You will need to undo a few bolts under the car and disconnect the front driveshaft. After that if you can run the car on the 2WD dyno, the torque gauge will go silly at the start but after building a little speed on the rollers it will go to 0 and stay there as the ATTESA will stop sending any drive to the front wheels.

After the dyno session just put everything back together and all is back to normal.


----------



## BBD (May 30, 2002)

> I haven't heard of anyone being able to do it on R33/R34s through pulling a fuse.


The fuse of the GTR33 is in the back as it was pointed out to me (behind the passenger seats can be reached from the boot)

The fuse for the GTR34 is located in the front Fuse box labled 4WD, cant really miss it, as the diagram for all the fuses are just reverse side of the box.

I have only tried it once in the rain on my car both my 4WD and HICAS lights came up when I pulled that fuse. if I remember correctly...

Is It safe ?? I cant say 100%

however I have seen GTR33's and 34's in video doing burnouts before a 1/4 mile run, my guess is they have an inboard on/off switch for AWD from that Fuse.


----------



## Emre (Nov 26, 2001)

I think it is safe to take the fuse out and drive the car on the road. If there was any amount torque going to the front wheels it wouldn't matter as they are spinning. The damage occurs when the torque is applied to the front wheels but they are not able to move, which is the case on a 2WD dyno.

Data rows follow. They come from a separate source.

-- ==== Sys2Proof/Safety.lean ====
section
/-! DEFINITION. The laws between records that the manual states for every moment, and what it means that a request is in
execution. Every step keeps the laws (stated in Certificates/); a law over tables also holds in every snapshot (R187). -/

namespace Sys2Proof.Machine

/-- The request with this command number and payload is in execution (R195, R196). -/
def State.serving (s : State) (number : Byte) (payload : List Byte) : Prop :=
  s.powered = true ∧ s.port.state = .executing
    ∧ s.port.request = some { number := number, payload := payload }

/-- The command, when its request with this payload is in execution, is accepted: its next state is `t` with the completion,
status OK and a response payload (R196). -/
def State.accepts (s : State) (c : Instr) (number : Byte) (payload out : List Byte) (t : State) :
    Prop :=
  s.serving number payload → exec c s = .next (complete .ok out t)

/-- The command, when its request with this payload is in execution, is refused with a status and changes nothing (R196). -/
def State.refuses (s : State) (c : Instr) (number : Byte) (payload : List Byte) (status : Status) :
    Prop :=
  s.serving number payload → exec c s = .next (complete status [] s)

/-- The command number of a row that is the executing event of a request (R201). -/
def requestNumber : Instr → Option Byte
  | .openAccount => some 0x10
  | .findAccount => some 0x11
  | .listAccounts => some 0x12
  | .readAccount => some 0x13
  | .amendAccount => some 0x14
  | .attachRun => some 0x15
  | .detachRun => some 0x16
  | .closeAccount => some 0x17
  | .releaseAccount => some 0x18
  | .configureRun => some 0x20
  | .setBands => some 0x21
  | .placeInService => some 0x22
  | .removeFromService => some 0x23
  | .clearRunTotals => some 0x24
  | .readRun => some 0x25
  | .postComposition => some 0x28
  | .retireComposition => some 0x29
  | .readComposition => some 0x2A
  | .configureChannel => some 0x30
  | .setScan => some 0x31
  | .scanNow => some 0x32
  | .readChannel => some 0x33
  | .readScan => some 0x34
  | .configurePoint => some 0x40
  | .readPoint => some 0x41
  | .configureHeader => some 0x42
  | .manualDose => some 0x43
  | .setManualTimer => some 0x44
  | .readHeader => some 0x45
  | .configurePump => some 0x48
  | .restorePump => some 0x49
  | .isolatePump => some 0x4A
  | .selectDuty => some 0x4B
  | .resetPump => some 0x4C
  | .readPump => some 0x4D
  | .configureMonitor => some 0x50
  | .ackMonitor => some 0x51
  | .testTripOutput => some 0x52
  | .readMonitor => some 0x53
  | .readMonitorSummary => some 0x54
  | .setTime => some 0x60
  | .setGasDayHour => some 0x61
  | .setBaseConditions => some 0x62
  | .readTime => some 0x63
  | .save => some 0x64
  | .readSupply => some 0x65
  | .reset => some 0x66
  | .mapTerminal => some 0x70
  | .readTerminals => some 0x71
  | .readAttention => some 0x72
  | .ackAttention => some 0x73
  | .setAttentionLevel => some 0x74
  | .readLevels => some 0x75
  | _ => none

/-- The length of a request's payload, in bytes, where its fields have fixed widths; none where it carries a list (R201). -/
def payloadLength : Instr → Option Nat
  | .openAccount => some 13
  | .findAccount => some 8
  | .listAccounts => some 1
  | .readAccount => some 2
  | .amendAccount => some 7
  | .attachRun => some 2
  | .detachRun => some 2
  | .closeAccount => some 1
  | .releaseAccount => some 1
  | .configureRun => some 15
  | .placeInService => some 1
  | .removeFromService => some 1
  | .clearRunTotals => some 1
  | .readRun => some 2
  | .postComposition => some 17
  | .retireComposition => some 1
  | .readComposition => some 1
  | .configureChannel => some 15
  | .setScan => some 3
  | .scanNow => some 0
  | .readChannel => some 1
  | .readScan => some 0
  | .configurePoint => some 6
  | .readPoint => some 1
  | .configureHeader => some 6
  | .setManualTimer => some 2
  | .readHeader => some 0
  | .configurePump => some 12
  | .restorePump => some 1
  | .isolatePump => some 1
  | .selectDuty => some 1
  | .resetPump => some 1
  | .readPump => some 1
  | .configureMonitor => some 16
  | .ackMonitor => some 1
  | .testTripOutput => some 1
  | .readMonitor => some 1
  | .readMonitorSummary => some 0
  | .setTime => some 4
  | .setGasDayHour => some 1
  | .setBaseConditions => some 8
  | .readTime => some 0
  | .save => some 0
  | .readSupply => some 0
  | .reset => some 1
  | .mapTerminal => some 3
  | .readTerminals => some 0
  | .readAttention => some 1
  | .setAttentionLevel => some 2
  | .readLevels => some 0
  | _ => none

/-- The arguments of an OPEN ACCOUNT pass its first three checks (R7). -/
def State.openable (s : State) (tag : List Byte) (q : Fin 8) (p : Option (Fin 4)) (d pr : Nat) :
    Prop :=
  (tag.length = 8 ∧ ∀ b ∈ tag, 0x20 ≤ b.toNat ∧ b.toNat ≤ 0x7E)
    ∧ s.quality[q].state ≠ .empty
    ∧ (∀ pt, p = some pt → s.points[pt].state = .enabled)
    ∧ 100 ≤ d ∧ d ≤ 10000 ∧ pr ≤ 3

/-- The snapshots that the part holds: the VALID image, and the one that a save in flight writes (R187, R188). -/
def State.snapshots (s : State) : List Image :=
  s.supply.image.toList ++ (s.supply.save.map Save.snapshot).toList

/-! ### Accounts (R1, R6, R8, R76) -/

/-- The laws of the Account Table. -/
structure AccountLaw (accounts : Table Account 12) (quality : Table Quality 8) : Prop where
  /-- A run list holds at most four runs, none twice (R2). -/
  runs : ∀ i : Fin 12, accounts[i].runs.Nodup ∧ accounts[i].runs.length ≤ 4
  /-- Only an OPEN account owns runs (R8). -/
  owner : ∀ i : Fin 12, accounts[i].runs ≠ [] → accounts[i].state = .opened
  /-- A run is in the list of at most one account (R8). -/
  single : ∀ (i j : Fin 12) (r : Fin 6), r ∈ accounts[i].runs → r ∈ accounts[j].runs → i = j
  /-- No two accounts outside FREE carry the same tag (R6). -/
  tags : ∀ i j : Fin 12, accounts[i].state ≠ .free → accounts[j].state ≠ .free →
    accounts[i].tag = accounts[j].tag → i = j
  /-- The close time is present exactly in CLOSED (R5). -/
  closed : ∀ i : Fin 12, accounts[i].closeTime.isSome ↔ accounts[i].state = .closed
  /-- A quality slot named by an OPEN or CLOSING account is not EMPTY (R76). -/
  named : ∀ (i : Fin 12) (q : Fin 8), accounts[i].state = .opened ∨ accounts[i].state = .closing →
    accounts[i].quality = q → quality[q].state ≠ .empty

/-- The laws of the Account Table, in the part and in its snapshots. -/
def State.accountLaw (s : State) : Prop :=
  AccountLaw s.accounts s.quality ∧ ∀ m ∈ s.snapshots, AccountLaw m.accounts m.quality

/-! ### The obligation (R100, R102) -/

/-- The laws of the odourant masses. -/
structure ObligationLaw (accounts : Table Account 12) (points : Table Point 4)
    (pumps : Table Pump 2) : Prop where
  /-- credited + waived + reserved ≤ owed, and owed is a mass (R4, R100). -/
  masses : ∀ i : Fin 12,
    accounts[i].credited + accounts[i].waived + accounts[i].reserved ≤ accounts[i].owed
      ∧ accounts[i].owed ≤ Config.maxMass
  /-- The backlog of an account with a point is at most the point's catch-up limit (R102). -/
  limit : ∀ (i : Fin 12) (q : Fin 4), accounts[i].point = some q →
    accounts[i].backlog ≤ points[q].limit
  /-- A FREE or CLOSED account has nothing left to deliver (R7, R11). -/
  settled : ∀ i : Fin 12, accounts[i].state = .free ∨ accounts[i].state = .closed →
    accounts[i].credited + accounts[i].waived = accounts[i].owed ∧ accounts[i].reserved = 0
  /-- An OPEN account without a point has no free backlog (R21). -/
  pointless : ∀ i : Fin 12, accounts[i].state = .opened → accounts[i].point = none →
    accounts[i].backlog ≤ accounts[i].reserved
  /-- The stroke mass of a pump in service is at most every point's catch-up limit (R125, R149). -/
  strokeMass : ∀ (p : Fin 2) (q : Fin 4), pumps[p].state ≠ .isolated →
    pumps[p].config.mass ≤ points[q].limit

/-- A stroke in flight is on the DUTY pump, with its stroke mass (R108, R154), for an account outside FREE and CLOSED
(R117). -/
def State.strokeLaw (s : State) (k : Stroke) : Prop :=
  k.resolution = .unresolved →
    s.pumps[k.pump].state = .duty ∧ s.pumps[k.pump].config.mass = k.mass
      ∧ ∀ i, k.beneficiary = .account i →
        s.accounts[i].state = .opened ∨ s.accounts[i].state = .closing

/-- The mass that the stroke record reserves for an account: S while it has a stroke in flight, and 0 otherwise (R4). -/
def State.strokeReserve (s : State) (i : Fin 12) : Nat :=
  match s.stroke with
  | none => 0
  | some k => if k.beneficiary = .account i ∧ k.resolution = .unresolved then k.mass else 0

/-- The laws of the odourant masses, in the part and in its snapshots, with the stroke record's (R4, R108). -/
def State.obligationLaw (s : State) : Prop :=
  ObligationLaw s.accounts s.points s.pumps
    ∧ (∀ m ∈ s.snapshots, ObligationLaw m.accounts m.points m.pumps)
    ∧ (∀ k, s.stroke = some k → s.strokeLaw k)
    ∧ (∀ i, s.accounts[i].reserved = s.strokeReserve i)

/-! ### Pumps (R147) -/

/-- At most one pump is DUTY (R147). -/
def OneDuty (pumps : Table Pump 2) : Prop :=
  ∀ p r : Fin 2, pumps[p].state = .duty → pumps[r].state = .duty → p = r

/-- At most one pump is DUTY, in the part and in its snapshots. -/
def State.dutyLaw (s : State) : Prop :=
  OneDuty s.pumps ∧ ∀ m ∈ s.snapshots, OneDuty m.pumps

/-! ### The header (R128, R129) -/

/-- The table of R128: what each header state holds of the grant, the timer and the stroke record. -/
def State.headerShape (s : State) : Prop :=
  match s.header.state with
  | .idle => s.header.grant = none ∧ s.header.timer = none
  | .opening => s.header.grant.isSome ∧ s.header.timer.isSome ∧ s.stroke = none
  | .stroking => s.header.grant.isSome ∧ s.header.timer = none ∧ s.stroke.isSome
  | .closing => s.header.grant.isSome ∧ s.header.timer.isSome ∧ s.stroke = none
  | .tripped => s.header.grant = none ∧ s.header.timer = none

/-- The manual mask holds ENABLED points in ascending order, and the manual timer runs exactly while it is non-empty (R129). -/
def State.maskLaw (s : State) : Prop :=
  (s.header.manualTimer.isSome ↔ s.header.mask ≠ [])
    ∧ s.header.mask.Pairwise (fun p q => p.1 < q.1)
    ∧ ∀ q ∈ s.header.mask, s.points[q].state = .enabled

/-- The laws of the header. -/
def State.headerLaw (s : State) : Prop := s.headerShape ∧ s.maskLaw

/-! ### Trips (R143, R158) -/

/-- The header is TRIPPED exactly while the trip source set has members, and each member is present exactly while its condition
holds (R158), while the part is powered. -/
def State.tripLaw (s : State) : Prop :=
  s.powered = true →
    (s.header.state = .tripped ↔ s.trips.isEmpty = false)
      ∧ s.trips.stop = s.stopActive
      ∧ s.trips.supply = (s.supply.state == .low)
      ∧ ∀ m : Fin 16, s.trips.monitors[m]
          = (s.monitors[m].state == .tripped && s.monitors[m].config.action == .headerTrip)

/-! ### Terminals (R202, R203) -/

/-- The laws of the Terminal Map and of the records that hold on to a terminal. -/
structure TerminalLaw (terminals : Table TerminalFunction 16) (points : Table Point 4)
    (pumps : Table Pump 2) (inService : Fin 6 → Prop) : Prop where
  /-- Each function, with its subject, is assigned to at most one terminal (R202). -/
  single : ∀ t u : Fin 16, terminals[t] = terminals[u] → terminals[t] ≠ .none → t = u
  /-- An ENABLED point has a VALVE terminal (R123). -/
  valve : ∀ q : Fin 4, points[q].state = .enabled → ∃ t : Fin 16, terminals[t] = .valve q
  /-- A pump that is not ISOLATED has a DRIVE terminal (R110). -/
  drive : ∀ p : Fin 2, pumps[p].state ≠ .isolated → ∃ t : Fin 16, terminals[t] = .drive p
  /-- An IN_SERVICE run has a PULSE terminal (R56, R203). -/
  pulse : ∀ r : Fin 6, inService r → ∃ t : Fin 16, terminals[t] = .pulse r

/-- The laws of the Terminal Map, in the part and in its snapshots. -/
def State.terminalLaw (s : State) : Prop :=
  TerminalLaw s.terminals s.points s.pumps (fun r => s.runs[r].state = .inService)
    ∧ ∀ m ∈ s.snapshots,
        TerminalLaw m.terminals m.points m.pumps (fun r => m.runs[r].state = .inService)

/-! ### Attention (R205) -/

/-- A subject of the kind (R205). -/
def CauseKind.owns (k : Fin 16) (n : Nat) : Prop :=
  if subjectCount[k] = 0 then n = Config.subjectAll else n < subjectCount[k]

/-- The laws of the Attention Unit: levels 0 to 3, subjects of the kind once each in ascending order, and none at level 0
(R205, R209). -/
def State.attentionLaw (s : State) : Prop :=
  (∀ k : Fin 16, s.causes[k].level ≤ 3
    ∧ s.causes[k].subjects.Pairwise (· < ·)
    ∧ (∀ n ∈ s.causes[k].subjects, CauseKind.owns k n)
    ∧ (s.causes[k].level = 0 → s.causes[k].subjects = []))
  ∧ ∀ m ∈ s.snapshots, ∀ k : Fin 16, m.levels[k] ≤ 3

/-! ### Monitors (R163, R164) -/

/-- The table of R163 for one monitor: the delay timer runs exactly in TIMING, which a monitor with delay 0 is never in, and a
monitor is DISABLED exactly when it is not enabled. -/
structure MonitorLaw (u : Monitor) : Prop where
  timer : u.timer.isSome ↔ u.state = .timing
  delay : u.state = .timing → 0 < u.config.delay
  disabled : u.state = .disabled ↔ u.config.enabled = false

/-- The laws of the Monitor Unit. -/
def State.monitorLaw (s : State) : Prop := ∀ m : Fin 16, MonitorLaw s.monitors[m]

/-! ### The Command Port (R195) -/

/-- What the port holds in each of its states (R195). -/
structure PortLaw (p : Port) : Prop where
  /-- In IDLE the response buffer holds none. -/
  idle : p.state = .idle → p.response = none
  /-- In EXECUTING a request has been accepted, and the held response discarded. -/
  executing : p.state = .executing → p.request.isSome ∧ p.response = none
  /-- In RESPONSE_READY the response buffer holds one. -/
  ready : p.state = .responseReady → p.response.isSome

/-- The law of the Command Port. -/
def State.portLaw (s : State) : Prop := PortLaw s.port

/-! ### The Analog Scanner (R86, R87) -/

/-- The laws of the scanner. -/
structure ScanLaw (scan : Scan) (supply : SupplyState) : Prop where
  /-- Outside SCANNING there is no scan in flight: no list, no conversion done (R86). -/
  rest : scan.state ≠ .scanning → scan.list = [] ∧ scan.done = 0
  /-- The list of the scan in flight ascends, and conversions of it are to come (R86, R88). -/
  flight : scan.state = .scanning →
    scan.list.Pairwise (fun c d => c.1 < d.1) ∧ scan.done < scan.list.length
  /-- The scanner is SUSPENDED exactly while the supply is LOW (R86, R95). -/
  suspended : scan.state = .suspended ↔ supply = .low
  /-- The interval timer runs exactly under source INTERVAL (R87). -/
  timer : scan.timer.isSome ↔ scan.source = .interval

/-- The laws of the Analog Scanner. -/
def State.scanLaw (s : State) : Prop := ScanLaw s.scan s.supply.state

/-! ### All of them -/

/-- The laws between records that hold after every start and are kept by every step. -/
structure State.law (s : State) : Prop where
  account : s.accountLaw
  obligation : s.obligationLaw
  duty : s.dutyLaw
  header : s.headerLaw
  trip : s.tripLaw
  terminal : s.terminalLaw
  attention : s.attentionLaw
  monitor : s.monitorLaw
  port : s.portLaw
  scan : s.scanLaw

end Sys2Proof.Machine
end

HKS makes a torque split controller for the GTR where you can transfer all the drive to the rears with the turn of a knob. I don't know if it cuts the drive to the front wheels completely or just minimizes it the best it can. If it is the latter it still wouldn't be suitable for a session on a 2WD dyno.


----------



## kim hansen (Nov 26, 2002)

Look's like I have to convince my boss, that buying a 4WD dyno would be a good idea........

Well, thanks for your help guys.


----------



## weston (Jun 30, 2001)

*Why not try a*

bit of lateral thinking prop the front on axial stands or grease 
the front tyrers

ps i'm not a expert


----------



## mark r (Feb 17, 2003)

*2wd,*

guys, if you want to try your car in 2wd,
set off driving, dip clutch and turn off your ignition, while still rolling turn back on your ignition and bump start your car. your 4wd light and a-lsd lights will illuminate, hey presto your in 2wd.
4wd will return when you come to a stop.

mark r..


----------



## dan0h (Jul 26, 2002)

Only SAFE way ... get underneath, take out the front prop, only takes 10 mins (in theory  )

Dan


----------



## Daddycool (May 8, 2003)

*4WD -> 2WD Switch.*

I have one of these 'switches' fitted to my 4x4 Calibra Turbo.

It came in very handy when I had the car MOT'd. The tester couldn't work out why he was getting vary spurious results when he tested the brake performance. Turns out the test gear was winding up the viscous coupling on the 4x4 system, thus giving false readings. 

Also very handy when testing the car on a 2WD rolling road.  

More details here --> http://www.turbocalibra.co.uk/4x4_switch.htm


----------



## iceman (May 10, 2003)

on www.exvitermini.com under movies (temp. down) is a corner turn with ATTESSA on and one with off.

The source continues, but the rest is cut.